### ACTIVITY
Set down word for word the lines that begin the entries and run through the line containing "exact ⟨_, exec_wrCr1". Give nothing further.

++++ INFORMATION SUPPLIED

/-- Settles O51. -/
theorem stepKeepsOutputsAgreeing : Obligations.StepKeepsOutputsAgreeing := fun _ _ =>
  step_keeps (P := State.OutputsAgree) (fun _ _ hs => hs) (fun _ _ => ⟨rfl, rfl⟩)
    (fun _ _ _ h ⟨_, hlines⟩ => ⟨exec_irq h, exec_keeps_lines_agree h hlines⟩)

/-- Settles O52. -/
theorem stepKeepsBoundary : Obligations.StepKeepsBoundary := fun _ _ =>
  step_keeps (P := State.Boundary) (fun _ _ hs => hs) (fun s _ => applyReset_boundary s) (fun _ _ _ => exec_keeps_boundary)

/-- Settles O53, by induction on the run: reset meets the invariants under any parameters, and each step keeps each of them. -/
theorem reachableStatesMeetTheInvariants : Obligations.ReachableStatesMeetTheInvariants := by
  intro s hs
  induction hs with
  | boot p events replies =>
    obtain ⟨⟨hcr1, -, hsr, hcsctrl, htxq, hrxq⟩, hagree, hboundary⟩ := resetStateMeetsTheInvariants
    exact ⟨hboundary, ⟨hcr1, BitVec.zero_and, hsr, hcsctrl, htxq, hrxq⟩, hagree⟩
  | step _ hstep ih =>
    obtain ⟨hboundary, hlegal, hagree⟩ := ih
    exact ⟨stepKeepsBoundary _ _ hboundary hstep, stepKeepsRegistersLegal _ _ hlegal hstep,
      stepKeepsOutputsAgreeing _ _ hagree hstep⟩

end Sys2Proof.Machine
end

section
/-! PROOFS. Single accesses: the writes of the control registers, DR and the reserved offsets, and what reads back. -/

namespace Sys2Proof.Machine

/-- Settles O19: from the state with the new CR1, the end of a write drives the level and changes nothing else. -/
theorem writeCr1StoresTheMaskedValue : Obligations.WriteCr1StoresTheMaskedValue := by
  intro w s
  obtain ⟨⟨-, hcr2, hsr, hcsctrl⟩, hqueues, hbus, hdriven, hkept⟩ := setRdata_irqUpdate_frame (s.setCr1 (cr1Operand w)) none
  exact ⟨_, exec_wrCr1 w s, rfl, rfl, hcr2, hsr, hcsctrl, hqueues, hbus, hdriven, hkept⟩

theorem cr2Operand_wide {p : Params} (h : p.cr2Mask = .wide) (w : Word) : cr2Operand p w = w &&& 0xF0 := by
  rw [cr2Operand, h, cr2Wmask_wide]

theorem cr2Operand_narrow {p : Params} (h : p.cr2Mask = .narrow) (w : Word) : cr2Operand p w = w &&& 0x40 := by
  rw [cr2Operand, h, cr2Wmask_narrow]

/-- Settles O21: the stored value for each mask of D1; the level is the function of SR and the new CR2. -/
theorem writeCr2StoresTheMaskedValue : Obligations.WriteCr2StoresTheMaskedValue := by
  intro w s
  refine ⟨_, exec_wrCr2 w s, ?_, rfl, rfl, rfl, rfl, ⟨rfl, rfl⟩, ⟨rfl, rfl⟩, ⟨rfl, rfl, rfl, rfl⟩⟩
  cases hmask : s.params.cr2Mask with
  | wide => exact cr2Operand_wide hmask w
  | narrow => exact cr2Operand_narrow hmask w

/-- Settles O25: everything is that of `exec_wrDr_room_spec`, with SR read bit by bit. -/
theorem writeDrTransmitsTheQueueAndTheByte : Obligations.WriteDrTransmitsTheQueueAndTheByte := by
  intro w s hroom
  obtain ⟨rs, hlen, htake, hexec⟩ := exec_wrDr_room_spec hroom w
  rw [drOperand_eq] at hexec
  refine ⟨_, rs, hexec, hlen, hlen ▸ htake, by rw [hlen], rfl, rfl, by simp, by simp, fun k hk => ?_, rfl, rfl, rfl, rfl, rfl,
    ⟨rfl, rfl⟩, rfl, rfl⟩
  simp [show k ≠ 0 by omega, show k ≠ 1 by omega]

/-- Settles O26: a full TXQ has no room, so WR_DR only sets TXOVF and drives the level. -/
theorem writeDrToAFullQueueLatchesTxovf : Obligations.WriteDrToAFullQueueLatchesTxovf := by
  intro w s hfull
  exact ⟨_, exec_wrDr_full hfull.not_gt w, by simp, fun k hk => by simp [hk], rfl, rfl, rfl, rfl, ⟨rfl, rfl⟩, ⟨rfl, rfl⟩,
    ⟨rfl, rfl, rfl, rfl⟩⟩

/-- Settles O29: each of the five rows lays down 0 as read data and ends the access. -/
theorem reservedReadsReturnZero : Obligations.ReservedReadsReturnZero := by
  rintro s o i (rfl | rfl | rfl | rfl | rfl) <;> exact ⟨_, rfl, rfl, setRdata_irqUpdate_frame s (some 0)⟩

/-- Settles O30: each of the five rows discards the write data and ends the access. -/
theorem reservedWritesHaveNoEffect : Obligations.ReservedWritesHaveNoEffect := by
  rintro s o w i (rfl | rfl | rfl | rfl | rfl) <;> exact ⟨_, rfl, rfl, setRdata_irqUpdate_frame s none⟩

/-- Settles O49: the write of a register and its read, row by row; the mask of CR2 is the parameter's. -/
theorem writtenRegistersReadBack : Obligations.WrittenRegistersReadBack := by
  intro s o w
  refine ⟨⟨_, _, exec_wrCr1 w s, exec_rdCr1 _, rfl⟩, ⟨_, _, exec_wrCr2 w s, exec_rdCr2 _, ?_⟩,
    ⟨_, _, exec_wrCsctrl w s, exec_rdCsctrl _, rfl⟩, ⟨_, _, exec_wrRsvd14 w s, exec_rdRsvd14 _, rfl⟩,
    ⟨_, _, exec_wrRsvd18 o w s, exec_rdRsvd18 o _, rfl⟩, ⟨_, _, exec_wrRsvd20 o w s, exec_rdRsvd20 o _, rfl⟩,
    ⟨_, _, exec_wrRsvd40 o w s, exec_rdRsvd40 o _, rfl⟩, ⟨_, _, exec_wrRsvd80 o w s, exec_rdRsvd80 o _, rfl⟩⟩
  cases hmask : s.params.cr2Mask with
  | wide => exact congrArg some (cr2Operand_wide hmask w)
  | narrow => exact congrArg some (cr2Operand_narrow hmask w)

end Sys2Proof.Machine
end

section
/-! PROOFS. Rules of the whole machine: the interrupt level (60_exceptions.md, R180), the order of effects (R51),
repeated writes (R48), a full TXQ (R188). -/

namespace Sys2Proof.Machine

/-- Settles O42: the access completes (O37); of the accesses only WR_DR could change TXQ or transmit (O39), and on a full TXQ it does
neither. -/
theorem fullTransmitQueueIsADeadEnd : Obligations.FullTransmitQueueIsADeadEnd := by
  intro i s hfull
  by_cases hi : ∃ w, i = .wrDr w
  · obtain ⟨w, rfl⟩ := hi
    exact ⟨_, exec_wrDr_full hfull.not_gt w, rfl, by simp⟩
  · obtain ⟨t, hexec, -⟩ := everyAccessCompletes i s
    exact ⟨t, hexec, exec_keeps_txq_sent hexec (not_exists.mp hi)⟩

/-- Settles O43: the level is the function of SR and CR2 before and after (`exec_irq`), and any other access changes neither register
(O39). -/
theorem levelChangesOnlyByFourAccesses : Obligations.LevelChangesOnlyByFourAccesses := by
  intro i s t hexec hagree hchanged
  by_contra hother
  obtain ⟨hrdDr, hwrites⟩ := not_or.mp hother
  have hi : ∀ w, i ≠ .wrCr2 w ∧ i ≠ .wrSr w ∧ i ≠ .wrDr w := fun w =>
    ⟨fun h => hwrites ⟨w, .inl h⟩, fun h => hwrites ⟨w, .inr (.inl h)⟩, fun h => hwrites ⟨w, .inr (.inr h)⟩⟩
  have hsr := exec_keeps_sr hexec hrdDr fun w => (hi w).2
  have hcr2 := exec_keeps_cr2 hexec fun w => (hi w).1
  exact hchanged (by rw [exec_irq hexec, hsr, hcr2, hagree])

/-! When each level does not occur (R151). -/

theorem irqLevel_ne_three {sr cr2 : Word} (h : ((sr.getLsbD 2 || sr.getLsbD 3) && cr2.getLsbD 5) = false) :
    irqLevel sr cr2 ≠ 3 := by
  simp only [irqLevelFollowsTheTable sr cr2, h, Bool.false_eq_true, if_false]
  split_ifs <;> decide

theorem irqLevel_ne_two {sr cr2 : Word} (h : (sr.getLsbD 0 && cr2.getLsbD 6) = false) : irqLevel sr cr2 ≠ 2 := by
  simp only [irqLevelFollowsTheTable sr cr2, h, Bool.false_eq_true, if_false]
  split_ifs <;> decide

theorem irqLevel_ne_one {sr cr2 : Word} (h : (sr.getLsbD 1 && cr2.getLsbD 7) = false) : irqLevel sr cr2 ≠ 1 := by
  simp only [irqLevelFollowsTheTable sr cr2, h, Bool.false_eq_true, if_false]
  split_ifs <;> decide

theorem irqLevel_ne_zero {sr cr2 : Word} (h : (sr.getLsbD 1 && cr2.getLsbD 7) = true) : irqLevel sr cr2 ≠ 0 := by
  simp only [irqLevelFollowsTheTable sr cr2, h, if_true]
  split_ifs <;> decide

/-- A bit outside a mask is clear in a word that has no bit outside it. -/
theorem getLsbD_of_outside {w m : Word} (h : w &&& ~~~m = 0) {k : Nat} (hk : k < 32) (hm : m.getLsbD k = false) :
    w.getLsbD k = false := by
  have hbit : (w &&& ~~~m).getLsbD k = false := by rw [h]; exact BitVec.getLsbD_zero
  rw [BitVec.getLsbD_and, BitVec.getLsbD_not, hm] at hbit
  simpa [hk] using hbit

/-- Settles O44: the mask 0x40 holds neither the error nor the transmit enable; under 0xF0 a state for each level, by its enable alone and
its flag. -/
theorem maskDecidesWhichLevelsOccur : Obligations.MaskDecidesWhichLevelsOccur := by
  refine ⟨fun s ⟨_, hcr2, _⟩ ⟨hagree, _⟩ hmask => ?_, fun l => ?_⟩
  · rw [hmask, cr2Wmask_narrow] at hcr2
    have herror : s.cr2.getLsbD 5 = false := getLsbD_of_outside hcr2 (by decide) (by decide)
    have htransmit : s.cr2.getLsbD 7 = false := getLsbD_of_outside hcr2 (by decide) (by decide)
    have h3 : s.irq ≠ 3 := hagree ▸ irqLevel_ne_three (by rw [herror, Bool.and_false])
    have h1 : s.irq ≠ 1 := hagree ▸ irqLevel_ne_one (by rw [htransmit, Bool.and_false])
    generalize s.irq = l at h3 h1
    revert l; decide
  · obtain rfl | rfl | rfl | rfl : l = 0 ∨ l = 1 ∨ l = 2 ∨ l = 3 := by revert l; decide
    · exact ⟨State.reset, by decide⟩
    · exact ⟨{ State.reset with cr2 := 0x80, irq := 1 }, by decide⟩
    · exact ⟨{ State.reset with cr2 := 0x40, sr := 3, rxq := [0x5A], irq := 2 }, by decide⟩
    · exact ⟨{ State.reset with cr2 := 0x20, sr := 6, irq := 3 }, by decide⟩

/-- A bit that is clear in the write data of CR2 is clear in CR2 (R83). -/
theorem getLsbD_cr2Operand {w : Word} {k : Nat} (h : w.getLsbD k = false) (p : Params) :
    (cr2Operand p w).getLsbD k = false := by
  rw [cr2Operand, BitVec.getLsbD_and, h, Bool.false_and]

/-- Settles O45: each access clears the flags or the enable of its level. -/
theorem levelsAreRemovedByTheirAccesses : Obligations.LevelsAreRemovedByTheirAccesses := by
  refine fun s => ⟨fun w hovr htxovf => ⟨_, exec_wrSr w s, irqLevel_ne_three ?_⟩, fun hrxq => ?_,
    fun w hw => ⟨_, exec_wrCr2 w s, irqLevel_ne_one ?_⟩, fun w hw => ⟨_, exec_wrCr2 w s, irqLevel_ne_two ?_⟩,
    fun w hw => ⟨_, exec_wrCr2 w s, irqLevel_ne_three ?_⟩⟩
  · simp [getElem_srAfterWrite, hovr, htxovf]
  · -- with at most one byte in RXQ, RD_DR clears RXNE
    match hr : s.rxq, hrxq with
    | [], _ => exact ⟨_, exec_rdDr_empty hr, irqLevel_ne_two (by simp)⟩
    | [b], _ => exact ⟨_, exec_rdDr_byte hr, irqLevel_ne_two (by simp)⟩
  all_goals exact Bool.and_eq_false_imp.mpr fun _ => getLsbD_cr2Operand hw s.params

/-- Settles O46: the facts about access boundaries are kept, TXE among them, and so is CR2 (O39). -/
theorem transmitEmptyLevelStays : Obligations.TransmitEmptyLevelStays := by
  intro i s t hboundary htxeie hi hexec
  obtain ⟨htxq, htxe, hflags⟩ := exec_keeps_boundary hexec hboundary
  have hcr2 : t.cr2.getLsbD 7 = true := exec_keeps_cr2 hexec hi ▸ htxeie
  exact ⟨exec_irq hexec ▸ irqLevel_ne_zero (by rw [htxe, hcr2, Bool.and_self]), hcr2, htxq, htxe, hflags⟩

/-- Settles O47: what each access adds to the trace before the level, by the cases of what it can do. -/
theorem effectsOfAnAccessAreOrdered : Obligations.EffectsOfAnAccessAreOrdered := by
  intro i s t hexec
  obtain ⟨hquiet, r, rfl⟩ | ⟨w, rfl, rfl⟩ | ⟨w, rfl, rfl⟩ | ⟨w, rfl, rfl⟩ | ⟨w, rfl, rfl⟩ | ⟨rfl, -, rfl⟩ |
    ⟨b, q, rfl, -, rfl⟩ | ⟨w, rfl, hfull, rfl⟩ | ⟨w, rs, rfl, hroom, hlen, -, rfl⟩ := exec_cases hexec
  · -- a quiet access: the six accesses that write something are none
    refine ⟨[], by simp, ?_⟩
    cases i
    case wrCr1 | wrCr2 | wrSr | rdDr | wrDr | wrCsctrl => cases hquiet
    all_goals rfl
  · exact ⟨[], by simp, rfl⟩ -- WR_CR1
  · exact ⟨[], by simp, rfl⟩ -- WR_CR2
  · exact ⟨[], by simp, rfl⟩ -- WR_SR
  · exact ⟨csEvents s.csN (csLines (csctrlOperand w)), by simp, rfl⟩ -- WR_CSCTRL
  · exact ⟨[], by simp, rfl⟩ -- RD_DR with no byte to take
  · exact ⟨[], by simp, rfl⟩ -- RD_DR takes a byte
  · -- WR_DR on a full TXQ
    have hge : ¬ s.txq.length < 8 := hfull
    exact ⟨[], by simp, by dsimp only; rw [if_neg hge]⟩
  · -- WR_DR that transmits
    have hlt : s.txq.length < 8 := hroom
    exact ⟨_, rfl, by dsimp only; rw [if_pos hlt]; exact ⟨rs, hlen, by rw [drOperand_eq]⟩⟩

/-! Driving an output that already has its level is no change (R120 property c, R150). -/

/-- A write access that stores nothing new, right after a write access, changes nothing. -/
theorem endWrite_of_ended (u : State) : (u.setRdata none).irqUpdate.endWrite = .next (u.setRdata none).irqUpdate := by
  simp [State.endWrite, State.irqUpdate, State.setRdata]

++++++++

### ANSWER TO THE EXERCISE
/-- Settles O51. -/
theorem stepKeepsOutputsAgreeing : Obligations.StepKeepsOutputsAgreeing := fun _ _ =>
  step_keeps (P := State.OutputsAgree) (fun _ _ hs => hs) (fun _ _ => ⟨rfl, rfl⟩)
    (fun _ _ _ h ⟨_, hlines⟩ => ⟨exec_irq h, exec_keeps_lines_agree h hlines⟩)

/-- Settles O52. -/
theorem stepKeepsBoundary : Obligations.StepKeepsBoundary := fun _ _ =>
  step_keeps (P := State.Boundary) (fun _ _ hs => hs) (fun s _ => applyReset_boundary s) (fun _ _ _ => exec_keeps_boundary)

/-- Settles O53, by induction on the run: reset meets the invariants under any parameters, and each step keeps each of them. -/
theorem reachableStatesMeetTheInvariants : Obligations.ReachableStatesMeetTheInvariants := by
  intro s hs
  induction hs with
  | boot p events replies =>
    obtain ⟨⟨hcr1, -, hsr, hcsctrl, htxq, hrxq⟩, hagree, hboundary⟩ := resetStateMeetsTheInvariants
    exact ⟨hboundary, ⟨hcr1, BitVec.zero_and, hsr, hcsctrl, htxq, hrxq⟩, hagree⟩
  | step _ hstep ih =>
    obtain ⟨hboundary, hlegal, hagree⟩ := ih
    exact ⟨stepKeepsBoundary _ _ hboundary hstep, stepKeepsRegistersLegal _ _ hlegal hstep,
      stepKeepsOutputsAgreeing _ _ hagree hstep⟩

end Sys2Proof.Machine
end

section
/-! PROOFS. Single accesses: the writes of the control registers, DR and the reserved offsets, and what reads back. -/

namespace Sys2Proof.Machine

/-- Settles O19: from the state with the new CR1, the end of a write drives the level and changes nothing else. -/
theorem writeCr1StoresTheMaskedValue : Obligations.WriteCr1StoresTheMaskedValue := by
  intro w s
  obtain ⟨⟨-, hcr2, hsr, hcsctrl⟩, hqueues, hbus, hdriven, hkept⟩ := setRdata_irqUpdate_frame (s.setCr1 (cr1Operand w)) none
  exact ⟨_, exec_wrCr1 w s, rfl, rfl, hcr2, hsr, hcsctrl, hqueues, hbus, hdriven, hkept⟩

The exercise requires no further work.